Last day at the old job was Wednesday. I had two early calls, and then was done by nine. I spent about two hours cleaning up after myself, and by eleven, I was done done, and couldn’t think of anything else to do except look at really old wiki pages and make myself depressed. By that time, everyone in India was asleep, and I don’t work with too many people in the US anymore, so I did one last look, then shut everything down, threw my two computers in a bag, and drove straight to FedEx. I gave them the company’s account number, bought two computer boxes, filled them up with obsolete laptops and my name badge, and that was that. End of an era.

Like I said last post, no cake, no dragging me to Chotchkie’s and telling the server it’s my birthday so the whole kitchen staff comes out and sings. This job did Agile (sort of), and that means you work with everyone, and you work with nobody. If I wanted to tell everyone I was leaving, I would have had to hit 79 different slack channels. And I’ve been in our Palo Alto office maybe a dozen times in twelve years, and I currently know exactly one person who still works there. And physically, he doesn’t, until the pandemic is over. So the goodbye situation was a bit weird.

* * *

Actually, not to get too into it, but the main office at this place was a bit abnormal. I mean it was, at its peak, four different two-story buildings with the distinct architectural style known as “Silicon Valley, 2002.” They were nice enough buildings, but almost everyone had an office with a door, and it was incredibly quiet there. I’d wander the halls after lunch, and it felt absolutely dead. The only people I’d see were people I didn’t know. It always felt like when I have a dream that’s set in a generic tech office building that’s an amalgam of every place I’ve worked and a bunch of office sets from TV or movies. It never felt like my office. It’s also weird that I haven’t been there since maybe December 2019, and I’ll likely never go there again. And the company is in the process of downsizing to another office somewhere else, so I definitely won’t be back.

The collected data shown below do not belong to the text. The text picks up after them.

/-! ### Flush (R170) -/

/-- FLUSH (R170): it completes once every covered write has reached R23 step 6. -/
def execFlush (c : CmdIx) (s : State) : Res :=
  let c := c.toNat
  match s.cmd c with
  | none => done s
  | some x =>
    if x.committed || x.admin || !x.classified || x.sqe.opcode ≠ 0 || x.cqWait.isSome || s.flushing then done s
    else if x.abort then done (s.finish c 0 0x07)
    else
      let g := s.func x.func
      if x.sqe.nsid ≠ 0xFFFFFFFF && !g.attached.contains x.sqe.nsid.toNat then done (s.finish c 0 0x0B)
      else if (g.flushes.find? fun (w, _) => w == c).any (!·.2.isEmpty) then done s
      else done ((s.setFunc x.func { g with flushes := g.flushes.filter fun (w, _) => w != c }).finish c 0 0)

/-! ### Flexible data placement (R152, R246) -/

/-- Little-endian bytes of a number. -/
def bytesLe (n v : Nat) : List Byte := (List.range n).map fun i => BitVec.ofNat 8 (v / 256 ^ i)

/-- IO_MANAGEMENT_RECEIVE (R152): Reclaim Unit Handle Status, management operation 1, in the NVMe layout (PRESUMED). A namespace without
placement handles answers FDP Disabled (0 / 0x29, PRESUMED). -/
def execIoManagementReceive (c : CmdIx) (s : State) : Res :=
  let c := c.toNat
  done (s.ioRun c 0x12 false fun x s =>
    let ns := x.sqe.nsid.toNat
    let n := s.nsFdp ns
    if x.sqe.cdw10.toNat % 256 ≠ 1 then s.finish c 0 0x02
    else if n = 0 then s.finish c 0 0x29
    else
      let desc (p : Nat) : List Byte :=
        let k := s.nsRuhBase ns + p
        bytesLe 2 p ++ bytesLe 2 k ++ bytesLe 4 0 ++ bytesLe 8 (ruBlocks s - sgetD 0 k s.map.ruh) ++ bytesLe 16 0
      (s.emit (.bytes x.func x.sqe.cid (bytesLe 14 0 ++ bytesLe 2 n ++ (List.range n).flatMap desc))).finish c 0 0)

/-- RECLAIM_UNIT_HANDLE_UPDATE (R246): the open reclaim unit of each placement handle listed is closed at the commit point. -/
def execReclaimUnitHandleUpdate (c : CmdIx) (handles : List (BitVec 16)) (s : State) : Res :=
  let c := c.toNat
  done (s.ioRun c 0x1D false fun x s =>
    let ns := x.sqe.nsid.toNat
    let n := s.nsFdp ns
    if x.sqe.cdw10.toNat % 256 ≠ 1 || handles.any fun h => decide (n ≤ h.toNat) then s.finish c 0 0x02
    else if n = 0 then s.finish c 0 0x29
    else (s.each handles fun s h =>
      { s with map := { s.map with ruh := sdel (s.nsRuhBase ns + h.toNat) s.map.ruh } }).finish c 0 0)

end Sys2Proof.Machine
end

The place reminded me of when I worked at Samsung and had to visit developers at other companies, or when I worked for Frankov and tagged along when he pitched his start-up. In both situations, I’d go to these random tech companies, and they would look like this, like if you were making a movie about a tech company. Like they always reminded me of the office to Playtronic Toys in the movie Sneakers. It was like a strange sense of deja vu, like you could tell just by looking at the chairs and cubicles and white boards and Polycom speaker phones in every meeting room that it was a tech company, and if you grabbed a random individual (one not wearing a shirt with a collar) you could probably ask them how to back out a change in git and they could tell you. Almost all tech companies look like this, although ones that are in big cities and not in office park sprawl usually also have one wall that’s exposed brick, which tells you that they are Disruptors and Think Outside The Box.

* * *

Come to think of it, we had an exposed brick wall when I was a kid, like behind our wood burning stove. Not much Disruption or Synergy went on there. No stand-up comedy, either.

* * *

Walking away from that job was more depressing than I thought. I spent the day in a funk, which wasn’t helped by the rain storm we got. (Oddly enough, it rained on my last day at Samsung.) It was much more about leaving behind the first half of that job, all of the people I worked with on the old New York team. All of them left in 2015 or so, and that was depressing then, but it all sort of hit me again, all at once. I wallowed in that for the afternoon, but then made the decision to move on. I have a real problem with nostalgia like this, and I can either simmer in it forever, or try to do something else. So, I went to the mall, and stopped thinking about it.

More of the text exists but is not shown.